Yesterday, 23 Uri Party lawmakers including former floor leader Kim Han-gil and former policy chief Kang Bong-kyun deserted their party. At a press conference, they bowed as a token of repentance and resolved to start anew, saying, “We are leaving the party to create the much-anticipated people`s integrated new party.” However, it doesn’t take a genius to know the real reason why they left: to distance themselves from the hugely unpopular president and to avoid responsibility for the failed polices of the current government.
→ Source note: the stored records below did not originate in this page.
-- ==== Sys2Proof/Word.lean ====
section
/-! DEFINITION. The word types of the SHARC core: the widths of `spec/10_state.md` and the plainest arithmetic on them. -/

namespace Sys2Proof

/-- A 32-bit word: DAG and system registers, the fixed-point field of a data register (10_state.md R34, R40). -/
abbrev Word := BitVec 32

/-- The 40-bit contents of a data register; bits 39 to 8 are the 32-bit field (10_state.md R31, R34). -/
abbrev Ext := BitVec 40

/-- The 80-bit contents of a multiplier result register (10_state.md R37). -/
abbrev Acc := BitVec 80

/-- A 64-bit long word, PX, or the bit FIFO (10_state.md R39, R41). -/
abbrev Long := BitVec 64

/-- A 24-bit instruction address (10_state.md R43). -/
abbrev Addr24 := BitVec 24

/-- The number of one of sixteen registers. -/
abbrev RegNum := BitVec 4

/-- The number of one of the eight registers of one DAG (30_encoding.md R255). -/
abbrev DagNum := BitVec 3

/-- The 32-bit field of a data register (10_state.md R34). -/
def Ext.word (x : Ext) : Word := x.extractLsb' 8 32

/-- A 32-bit value written to a data register: the eight low bits are cleared (10_state.md R34). -/
def Word.toExt (w : Word) : Ext := w ++ (0#8)

/-- The bit `n` of a word as a proposition-free truth value. -/
def bitOf {w : Nat} (x : BitVec w) (n : Nat) : Bool := x.getLsbD n

end Sys2Proof
end

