/-- Words whose three high bits are 000, by bits 44 to 40 (R256). -/
def decodeGroup0 (x : Nat) : Option Instr :=
  match x / 2 ^ 40 % 32 with
  | 0 => decode21a x
  | 1 => decode2a x
  | 2 => decode6a x
  | 4 => decode7a x
  | 6 => decode8aDirect x
  | 7 => decode8aRel x
  | 8 => decode9aInd x
  | 9 => decode9aRel x
  | 10 => decode11aRts x
  | 11 => decode11aRti x
  | 12 => decode12aImm x
  | 13 => decode12aUreg x
  | 14 => decode13a x
  | 15 => decode17a x
  | 16 => decode14a x
  | 17 => decode14a x
  | 18 => decode14a x
  | 19 => decode14a x
  | 20 => decode18a x
  | 22 => decode19a x
  | 23 => decode20a x
  | 24 => decode25a x
  | 25 => if x = 0x190000000000 then some .rframe25a else none
  | _ => none

/-- The instruction of a 48-bit word (R256). -/
def decodeWord48 (x : Nat) : Option Instr :=
  match x / 2 ^ 45 with
  | 0 => decodeGroup0 x
  | 1 => decode1a x
  | 2 => decode3a x
  | 3 => if x / 2 ^ 44 % 2 = 0 then decode4a x else if x / 2 ^ 43 % 2 = 0 then decode5aMove x else decode5aSwap x
  | 4 => if x / 2 ^ 44 % 2 = 0 then decode6aMem x else decode16a x
  | 5 => decode15a x
  | 6 => decode10aInd x
  | 7 => decode10aRel x
  | _ => none

/-- The instruction of a 48-bit ISA word. -/
def decode48 (w : BitVec 48) : Option Instr := decodeWord48 w.toNat

/-- The instruction of a 48-bit VISA form: type 10 does not exist there (R269). -/
def decode48Visa (w : BitVec 48) : Option Instr :=
  if w.toNat / 2 ^ 46 = 3 then none else decode48 w

/-! ## The 32-bit and 16-bit forms, R285 to R287 and, where the layout is lost, log 13 -/

def layout1b : List Nat := [3, 1, 3, 3, 1, 4, 3, 3, 4, 7]
def layout2b : List Nat := [9, 23]
def layout3b : List Nat := [3, 1, 3, 3, 5, 1, 1, 1, 7, 7]
def layout4b : List Nat := [4, 3, 1, 1, 1, 5, 6, 4, 7]
def layout5bMove : List Nat := [5, 5, 5, 2, 1, 7, 7]
def layout5bSwap : List Nat := [5, 1, 4, 5, 6, 4, 7]
def layout7b : List Nat := [8, 1, 1, 5, 3, 3, 3, 1, 7]
def layout9bInd : List Nat := [8, 1, 1, 5, 3, 3, 1, 1, 1, 1, 7]
def layout9bRel : List Nat := [8, 1, 1, 5, 6, 1, 1, 1, 1, 7]
/-- 1001, I, D, L, 0, G, 010, 0000, UREG, DATA (log 13). -/
def layout15b : List Nat := [4, 3, 1, 1, 1, 1, 3, 4, 7, 7]
/-- 1001, I, M, G, 001, 00, DATA (log 13). -/
def layout16b : List Nat := [4, 3, 3, 1, 3, 2, 16]
def layout17b : List Nat := [9, 7, 16]
def layout2c : List Nat := [4, 4, 4, 4]
/-- 1001, I, M, D, 1, DREG (log 13). -/
def layout3c : List Nat := [4, 3, 3, 1, 1, 4]
/-- 0000101x, J, LR, COND, 1 (log 13). -/
def layout11c : List Nat := [8, 1, 1, 5, 1]

/-- Words 000 xxxxx of 32 bits. -/
def decodeGroup0Short (x : Nat) : Option Instr :=
  match x / 2 ^ 24 % 32 with
  | 1 =>
    match unpack layout2b x with
    | [3, c] => (decodeCompute c).map .compute2b
    | _ => none
  | 4 =>
    match unpack layout7b x with
    | [_, g, 0, cond, is, m, idx, 0, 63] => some (.modify7b (flag g) (.ofCode cond) (bv is) (bv m) (bv idx))
    | _ => none
  | 8 =>
    match unpack layout9bInd x with
    | [_, 0, a, cond, pmi, pmm, j, 0, ci, 0, 63] =>
      some (.jumpInd9b (flag a) (.ofCode cond) (bv pmi) (bv pmm) (flag j) (flag ci))
    | [_, _, a, cond, pmi, pmm, j, 0, ci, 0, 63] =>
      some (.callInd9b (flag a) (.ofCode cond) (bv pmi) (bv pmm) (flag j) (flag ci))
    | _ => none
  | 9 =>
    match unpack layout9bRel x with
    | [_, 0, a, cond, rel, j, 0, ci, 0, 63] => some (.jumpRel9b (flag a) (.ofCode cond) (bv rel) (flag j) (flag ci))
    | [_, _, a, cond, rel, j, 0, ci, 0, 63] => some (.callRel9b (flag a) (.ofCode cond) (bv rel) (flag j) (flag ci))
    | _ => none
  | 15 =>
    match unpack layout17b x with
    | [31, ureg, data] => (UReg.ofCode ureg).map fun ureg => .loadImm17b ureg (bv data)
    | _ => none
  | _ => none
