/-- `PushPC`; the push on a full stack loses the entry and leaves the stack overflowed. -/
def pushPc (entry : BitVec 26) (s : State) : Res State :=
  Res.bind (pcDepth s) fun d =>
    if h : d < 30 then
      .next (bumpPc d (s.setSeq { s.seq with pcstack := s.seq.pcstack.set d entry }))
    else .next (bumpPc d s)

/-- PUSH PCSTK: the pointer alone, so that the new top entry is an open value until a program writes it
(43_group4_misc.md R493; 93_implementation_defined.md item 46; log 38). -/
def pushPcPointer (s : State) : Res State :=
  pushPc (if Config.wideStack then (s.free .pcstack).setWidth 26 else ((s.free .pcstack).setWidth 24).setWidth 26) s

/-- `PopPC`. -/
def popPc (s : State) : Res (BitVec 26 × State) :=
  Res.bind (pcDepth s) fun d =>
    if h : 0 < d ∧ d ≤ 30 then .next (s.seq.pcstack[d - 1], s.setDepth (d - 1)) else .refused .pcStackEmpty

/-- PCSTK: the top entry, or all ones when the stack is empty (10_state.md R47). -/
def readPcstk (s : State) : Res (BitVec 26) :=
  Res.bind (pcDepth s) fun d =>
    if h : 0 < d ∧ d ≤ 30 then .next s.seq.pcstack[d - 1]
    else .next (if Config.wideStack then 0x3FFFFFF else 0xFFFFFF)

/-- A write to PCSTK; none when the stack is empty (10_state.md R47). -/
def writePcstk (v : Word) (s : State) : Res State :=
  Res.bind (pcDepth s) fun d =>
    if h : 0 < d ∧ d ≤ 30 then
      let e : BitVec 26 := if Config.wideStack then v.setWidth 26 else (v.setWidth 24).setWidth 26
      .next (s.setSeq { s.seq with pcstack := s.seq.pcstack.set (d - 1) e })
    else .next s

/-! ## The loop stacks (41_group2_program_flow.md R403) -/

/-- STKYx.LSOV: the loop stacks overflowed. -/
def loopLost (s : State) : Bool := s.sys.stkyx.val.getLsbD 25

/-- The top of the loop address stack (10_state.md R48). -/
def State.laddr (s : State) : Word :=
  if h : 0 < s.seq.ld ∧ s.seq.ld ≤ 6 then s.seq.loopaddr[s.seq.ld - 1] else 0xFFFFFFFF

/-- The top of the loop count stack (10_state.md R49). -/
def State.curlcntr (s : State) : Word :=
  if h : 0 < s.seq.ld ∧ s.seq.ld ≤ 6 then s.seq.loopcnt[s.seq.ld - 1] else 0xFFFFFFFF

def State.setLaddr (s : State) (v : Word) : State :=
  if h : 0 < s.seq.ld ∧ s.seq.ld ≤ 6 then
    s.setSeq { s.seq with loopaddr := s.seq.loopaddr.set (s.seq.ld - 1) v }
  else s

def State.setCurlcntr (s : State) (v : Word) : State :=
  if h : 0 < s.seq.ld ∧ s.seq.ld ≤ 6 then
    s.setSeq { s.seq with loopcnt := s.seq.loopcnt.set (s.seq.ld - 1) v }
  else s

/-- The hidden bit `tested` of the top entry (41_group2_program_flow.md R431). -/
def State.loopTested (s : State) : Bool :=
  if h : 0 < s.seq.ld ∧ s.seq.ld ≤ 6 then s.seq.tested[s.seq.ld - 1] else false

def State.setTested (s : State) (v : Bool) : State :=
  if h : 0 < s.seq.ld ∧ s.seq.ld ≤ 6 then
    s.setSeq { s.seq with tested := s.seq.tested.set (s.seq.ld - 1) v }
  else s

/-- NOT LCE sees the new CURLCNTR at once (41_group2_program_flow.md R411). -/
def State.syncLce (s : State) : State := s.setScratch { s.scratch with lceSync := true }

/-- `PushLoop`; a seventh push loses the entry, sets LSOV and raises SOVFI. -/
def pushLoop (laddr count : Word) (s : State) : Res State :=
  if loopLost s then .refused .loopStackOverflowed
  else if s.seq.ld < 6 then
    .next ((((s.setSeq { s.seq with ld := s.seq.ld + 1 }).setTested false).setLaddr laddr).setCurlcntr count)
  else .next ((s.stickX 0x02000000).raise 3)

/-- PUSH LOOP: the pointers alone, so that the new top entries are open values until a program writes them
(43_group4_misc.md R491; 93_implementation_defined.md item 46; log 38). -/
def pushLoopPointer (s : State) : Res State := pushLoop (s.free .loopaddr) (s.free .loopcnt) s

/-- `PopLoop`. -/
def popLoop (s : State) : Res State :=
  if loopLost s then .refused .loopStackOverflowed
  else if s.seq.ld = 0 then .refused .loopStackEmpty
  else .next (s.setSeq { s.seq with ld := s.seq.ld - 1 })

/-! ## The status stack (60_exceptions.md R760, 43_group4_misc.md R492) -/

/-- Save MODE1, ASTATx and ASTATy; a sixteenth push loses them, sets SSOV and raises SOVFI. -/
def saveStatus (s : State) : State :=
  if s.seq.sts.length < 15 then
    s.setSeq { s.seq with
      sts := { mode1 := s.sys.mode1.val
               astatx := astatView s.sys.astatx.val s.pex
               astaty := astatView s.sys.astaty.val s.pey } :: s.seq.sts }
  else (s.stickX 0x00800000).raise 3

/-- MODE1 without the bits that MMASK in force names (10_state.md R71). -/
def maskedMode1 (s : State) : Word := s.sys.mode1.val &&& ~~~s.sys.mmask.eff

/-- `PushStatus` of an interrupt entry: the new MODE1 is a hardware update. -/
def pushStatus (s : State) : State :=
  let t := saveStatus s
  t.setSys { t.sys with mode1 := t.sys.mode1.hw (maskedMode1 s) }

/-- The top of the status stack, and the state without it. -/
def takeStatus (s : State) : Res (StatusEntry × State) :=
  if s.sys.stkyx.val.getLsbD 23 then .refused .statusStackOverflowed
  else
    match s.seq.sts with
    | [] => .refused .statusStackEmpty
    | e :: rest => .next (e, s.setSeq { s.seq with sts := rest })

/-- Restore ASTATx and ASTATy, a hardware update. -/
def restoreAstat (e : StatusEntry) (s : State) : State :=
  s.setSys { s.sys with astatx := s.sys.astatx.hw e.astatx, astaty := s.sys.astaty.hw e.astaty }

/-- `PopStatus` of a return from interrupt: MODE1 is a hardware update. -/
def popStatus (s : State) : Res State :=
  Res.bind (takeStatus s) fun (e, t) =>
    let t := restoreAstat e t
    .next (t.setSys { t.sys with mode1 := t.sys.mode1.hw e.mode1 })

/-! ## Interrupts (60_exceptions.md R732 to R764) -/

/-- Interrupt `p` has its bits in LIRPTL. -/
def inLirptl (p : Nat) : Bool := (decide (17 ≤ p) && decide (p ≤ 24)) || p == 28 || p == 29

/-- The bit number of interrupt `p` in IRPTL, IMASK and IMASKP, or of its latch bit in LIRPTL (R732). -/
def latchBit (p : Nat) : Nat :=
  if p ≤ 16 then p else if p ≤ 24 then p - 17 else if p ≤ 27 then p - 8 else if p ≤ 29 then p - 20 else p - 10

/-- `latch(p)` in values of IRPTL and LIRPTL. Interrupt 7 has none: bit 7 of IRPTL, of IMASK and of IMASKP is reserved, so
what a program wrote there has no effect (R788, 10_state.md R53; log 50). -/
def latchOf (irptl lirptl : Word) (p : Nat) : Bool :=
  p != 7 && if inLirptl p then lirptl.getLsbD (latchBit p) else irptl.getLsbD (latchBit p)

/-- `mask(p)` in values of IMASK and LIRPTL; interrupt 7 has none. -/
def maskOf (imask lirptl : Word) (p : Nat) : Bool :=
  p != 7 && if inLirptl p then lirptl.getLsbD (latchBit p + 10) else imask.getLsbD (latchBit p)

/-- `maskp(p)` in values of IMASKP and LIRPTL; interrupt 7 has none. -/
def maskpOf (imaskp lirptl : Word) (p : Nat) : Bool :=
  p != 7 && if inLirptl p then lirptl.getLsbD (latchBit p + 20) else imaskp.getLsbD (latchBit p)

/-- Set or clear a bit of a word. -/
def putBit (w : Word) (n : Nat) (b : Bool) : Word :=
  if b then w ||| (1#32 <<< n) else w &&& ~~~(1#32 <<< n)

/-- `latch(p) <- b`, a hardware update. -/
def State.setLatch (s : State) (p : Nat) (b : Bool) : State :=
  if inLirptl p then s.setSys { s.sys with lirptl := s.sys.lirptl.hw (putBit s.sys.lirptl.val (latchBit p) b) }
  else s.setSys { s.sys with irptl := s.sys.irptl.hw (putBit s.sys.irptl.val (latchBit p) b) }

/-- `maskp(p) <- b`, a hardware update. -/
def State.setMaskp (s : State) (p : Nat) (b : Bool) : State :=
  if inLirptl p then
    s.setSys { s.sys with lirptl := s.sys.lirptl.hw (putBit s.sys.lirptl.val (latchBit p + 20) b) }
  else s.setSys { s.sys with imaskp := s.sys.imaskp.hw (putBit s.sys.imaskp.val (latchBit p) b) }

/-- `hp`: the interrupt in service of highest priority (R744). -/
def inService (s : State) : Option Nat :=
  (List.range 42).find? (maskpOf s.sys.imaskp.eff s.sys.lirptl.eff)

/-- `allowed(p)` (R744). -/
def allowed (s : State) (p : Nat) : Bool :=
  s.mode1 12 && maskOf s.sys.imask.eff s.sys.lirptl.eff p &&
    match inService s with
    | none => true
    | some hp => s.mode1 11 && decide (p < hp)

/-- `next_irq` (R744); interrupts 0 and 1 are not taken by an entry, interrupt 7 does not exist. -/
def nextIrq (s : State) : Option Nat :=
  (List.range 42).find? fun p =>
    decide (2 ≤ p) && p != 7 && latchOf s.sys.irptl.eff s.sys.lirptl.eff p && allowed s p

/-- The interrupts that push the status stack: TMZHI, IRQ2I, IRQ1I, IRQ0I, TMZLI (R746). -/
def pushesStatus (p : Nat) : Bool := p == 4 || p == 8 || p == 9 || p == 10 || p == 32

/-- `IVT_BASE` by SYSCTL.IIVT in force (20_memory.md R158). -/
def ivtBase (s : State) : Addr24 := Config.ivtBase (s.iop.sysctl.eff.getLsbD 2)

/-- TAKING AN INTERRUPT (R746): the entry for interrupt `p` at the instruction at `pc`, which has not executed. -/
def takeInterrupt (p : Nat) (s : State) : Res State :=
  Res.bind (pushPc (pcEntry s.seq.pc false true) (s.setSeq { s.seq with idle := false })) fun t =>
    let t := if pushesStatus p then pushStatus t else t
    let t := (t.setLatch p false).setMaskp p true
    .next (t.setSeq { t.seq with pc := ivtBase s + .ofNat 24 (4 * p), irqHold := true })

/-- The breakpoint status bits of EEMUSTAT (10_state.md R84). -/
def breakStatusBits : Word := 0x000100FF

/-- `ClearInterrupt` (R764): the interrupt side of RTI and of JUMP (CI). -/
def clearInterrupt (s : State) : Res State :=
  match inService s with
  | none => .next s
  | some hp =>
    Res.bind (if pushesStatus hp then popStatus s else .next s) fun t =>
      let t := (t.setLatch hp false).setMaskp hp false
      .next (if hp = 6 then t.setIop { t.iop with eemustat := t.iop.eemustat &&& ~~~breakStatusBits } else t)

/-- RETURNING FROM AN INTERRUPT (R764): the interrupt side, then the return address popped off the PC stack. -/
def returnFromInterrupt (s : State) : Res (Addr24 × State) :=
  Res.bind (clearInterrupt s) fun t =>
    Res.bind (popPc t) fun (e, t) => .next (e.setWidth 24, t)

/-- `LatchUpdate` on values of IRPTL and LIRPTL (R740, R741): events latched, latches of interrupts in service held at
0. -/
def latchUpdate (events : BitVec 42) (imaskp maskpl : Word) (irptl lirptl : Word) : Word × Word :=
  (List.range 42).foldl
    (fun (a : Word × Word) p =>
      if 2 ≤ p ∧ p ≠ 7 then
        let b := (latchOf a.1 a.2 p || events.getLsbD p) && !maskpOf imaskp maskpl p
        if inLirptl p then (a.1, putBit a.2 (latchBit p) b) else (putBit a.1 (latchBit p) b, a.2)
      else a) (irptl, lirptl)

end Sys2Proof.Machine
end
Thus far, 29 lawmakers have quit the party including the six who left before yesterday, costing the party its parliamentary majority that it won in the 17th general elections in April 2004. Although their methodology is different, they have the same goal: forming a new party to fight the Grand National Party. It is said that the defectors have already tried to recruit figures from outside the political circle. They are trying to look different by merely changing the party name.

Former Uri Party chairman Chung Dong-young, who is likely to defect, said, “Let’s meet as an integrated new party.” He will desert the party if his faction is at odds with the pro-Roh faction over creating a new party after the national convention scheduled on February 14. He made no bones about his intention to join the defectors if things don’t turn out very well. What’s going on within the ruling party is like a repeat of a farce during the last presidential election in 2002 when lawmakers from the Millennium Democratic Party (MDP) left their party en masse in an effort to put pressure on then-candidate Roh Moo-hyun, who was reluctant to forge a united front with candidate Chung Mong-jun.

At a luncheon meeting yesterday with Uri Party leadership and an ad hoc committee for constitutional amendment, President Roh criticized the defectors, saying, “Defection will not work. Those who desert the party cannot be successful lawmakers.” His remark has only fueled the controversy. He seemed to forget the fact that he himself left the MDP three years ago and that his claim of “growth from the outside” divided his party last summer.

The general public pays billions of won in subsidies whenever these “defectors” form a new political party. It is no wonder that some talk about the overhauling of the subsidizing culture. And others even say that lawmakers should be deprived of their position when they quit their party.

Politicians tend to take the public too lightly and to take taxpayers’ money for granted. And this flies in the face of the motto the Uri Party adopted when it was launched. Uri Party lawmakers should think about this before leaving.